According to a Reuters poll, more Japanese companies are increasing wages to attract workers, and to deal with chronic staff shortages. This is a tentative indication that Japan Inc is slowly addressing the decades-old problem of stagnant pay.
Still, the Corporate Survey found that higher wages aren’t yet the go-to tactic for companies, with digitalization seen as the most popular among the multiple measures firms say they are using to address the labor crunch.
Japanese companies have tended to avoid raising wages due to decades of deflation making it difficult to pass higher costs on to consumers. This might be changing as the double whammy between higher commodities prices, and a weaker Japanese yen drives up living costs and highlights the strain on workers. Fumio Kishida, the Prime Minister, has also called for companies to raise wages.

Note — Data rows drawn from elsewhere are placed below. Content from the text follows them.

-- ==== Sys2Proof/Laws/Frames.lean ====
section
/-! SUPPORT. For each shared operation, everything it leaves as it was; what is left over is what it may change. -/

namespace Sys2Proof.Machine

/-- A fold keeps what each of its rounds keeps. -/
theorem foldl_keeps {α β : Type} (g : State → β) (f : State → α → State) (h : ∀ s a, g (f s a) = g s) (l : List α)
    (s : State) : g (l.foldl f s) = g s := by
  induction l generalizing s with
  | nil => rfl
  | cons a l ih => rw [List.foldl_cons, ih, h]

/-- What holds of both branches holds of the choice. -/
theorem ite_keeps {α : Type} {P : α → Prop} {c : Prop} [Decidable c] {a b : α} (ha : P a) (hb : P b) :
    P (if c then a else b) := by
  split <;> assumption

@[simp] theorem report_frame (s : State) (ts : List Telegram) :
    (s.report ts).pending = s.pending ∧ (s.report ts).pins = s.pins ∧ (s.report ts).node = s.node ∧
    (s.report ts).unit = s.unit ∧ (s.report ts).line = s.line ∧ (s.report ts).queues = s.queues ∧
    (s.report ts).track = s.track ∧ (s.report ts).sched = s.sched ∧ (s.report ts).outs = s.outs ∧
    (s.report ts).stackers = s.stackers ∧ (s.report ts).tally = s.tally ∧ (s.report ts).setup = s.setup ∧
    (s.report ts).freeIndex = s.freeIndex := by
  unfold State.report; split <;> simp

@[simp] theorem emit_frame (s : State) (n : Note) :
    (s.emit n).pending = s.pending ∧ (s.emit n).pins = s.pins ∧ (s.emit n).node = s.node ∧
    (s.emit n).unit = s.unit ∧ (s.emit n).line = s.line ∧ (s.emit n).queues = s.queues ∧
    (s.emit n).track = s.track ∧ (s.emit n).sched = s.sched ∧ (s.emit n).outs = s.outs ∧
    (s.emit n).stackers = s.stackers ∧ (s.emit n).tally = s.tally ∧ (s.emit n).setup = s.setup ∧
    (s.emit n).freeIndex = s.freeIndex := by
  unfold State.emit; split <;> simp

@[simp] theorem answer_frame (s : State) (src kind : Byte) (code : Code) :
    (s.answer src kind code).pending = s.pending ∧ (s.answer src kind code).pins = s.pins ∧
    (s.answer src kind code).node = s.node ∧ (s.answer src kind code).unit = s.unit ∧
    (s.answer src kind code).line = s.line ∧ (s.answer src kind code).queues = s.queues ∧
    (s.answer src kind code).track = s.track ∧ (s.answer src kind code).sched = s.sched ∧
    (s.answer src kind code).outs = s.outs ∧ (s.answer src kind code).stackers = s.stackers ∧
    (s.answer src kind code).tally = s.tally ∧ (s.answer src kind code).setup = s.setup ∧
    (s.answer src kind code).freeIndex = s.freeIndex := by
  unfold State.answer; simp

@[simp] theorem forward_frame (s : State) (t : Telegram) :
    (s.forward t).pending = s.pending ∧ (s.forward t).pins = s.pins ∧ (s.forward t).node = s.node ∧
    (s.forward t).unit = s.unit ∧ (s.forward t).line = s.line ∧ (s.forward t).loss = s.loss ∧
    (s.forward t).queues = s.queues ∧ (s.forward t).track = s.track ∧ (s.forward t).sched = s.sched ∧
    (s.forward t).outs = s.outs ∧ (s.forward t).stackers = s.stackers ∧ (s.forward t).tally = s.tally ∧
    (s.forward t).setup = s.setup ∧ (s.forward t).freeIndex = s.freeIndex := by
  unfold State.forward; split <;> simp

@[simp] theorem changeLine_frame (s : State) (l : LineState) (c : StateCause) :
    (s.changeLine l c).pending = s.pending ∧ (s.changeLine l c).pins = s.pins ∧
    (s.changeLine l c).node = s.node ∧ (s.changeLine l c).unit = s.unit ∧
    (s.changeLine l c).queues = s.queues ∧ (s.changeLine l c).track = s.track ∧
    (s.changeLine l c).sched = s.sched ∧ (s.changeLine l c).outs = s.outs ∧
    (s.changeLine l c).stackers = s.stackers ∧ (s.changeLine l c).tally = s.tally ∧
    (s.changeLine l c).setup = s.setup ∧ (s.changeLine l c).freeIndex = s.freeIndex := by
  unfold State.changeLine; simp

@[simp] theorem count_frame (s : State) (k : Lane) (c : CounterKind) :
    (s.count k c).pending = s.pending ∧ (s.count k c).pins = s.pins ∧ (s.count k c).node = s.node ∧
    (s.count k c).unit = s.unit ∧ (s.count k c).line = s.line ∧ (s.count k c).loss = s.loss ∧
    (s.count k c).queues = s.queues ∧ (s.count k c).sched = s.sched ∧ (s.count k c).outs = s.outs ∧
    (s.count k c).stackers = s.stackers ∧ (s.count k c).tally = s.tally ∧ (s.count k c).setup = s.setup ∧
    (s.count k c).link = s.link ∧ (s.count k c).freeIndex = s.freeIndex := by
  unfold State.count; simp

@[simp] theorem credit_frame (s : State) (key : Key) (a b c : Nat) :
    (s.credit key a b c).pending = s.pending ∧ (s.credit key a b c).pins = s.pins ∧
    (s.credit key a b c).node = s.node ∧ (s.credit key a b c).unit = s.unit ∧
    (s.credit key a b c).line = s.line ∧ (s.credit key a b c).loss = s.loss ∧
    (s.credit key a b c).queues = s.queues ∧ (s.credit key a b c).track = s.track ∧
    (s.credit key a b c).sched = s.sched ∧ (s.credit key a b c).outs = s.outs ∧
    (s.credit key a b c).stackers = s.stackers ∧ (s.credit key a b c).setup = s.setup ∧
    (s.credit key a b c).link = s.link ∧ (s.credit key a b c).freeIndex = s.freeIndex := by
  unfold State.credit; simp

“Overall we are facing labor shortages and we are struggling to lure part-timers at stores in particular. We are responding by raising wages but there’s a limit,” the manager of a wholesaler wrote in the survey, on condition of anonymity.
The survey of 495 large non-financial companies, which was conducted between Aug. 2-12, revealed a growing willingness to raise wages. 44 percent of respondents chose to increase wages or start salaries as one of the various tactics they were employing.
This is compared to only 25% of companies who said in a 2017 Corporate Survey they would raise salaries.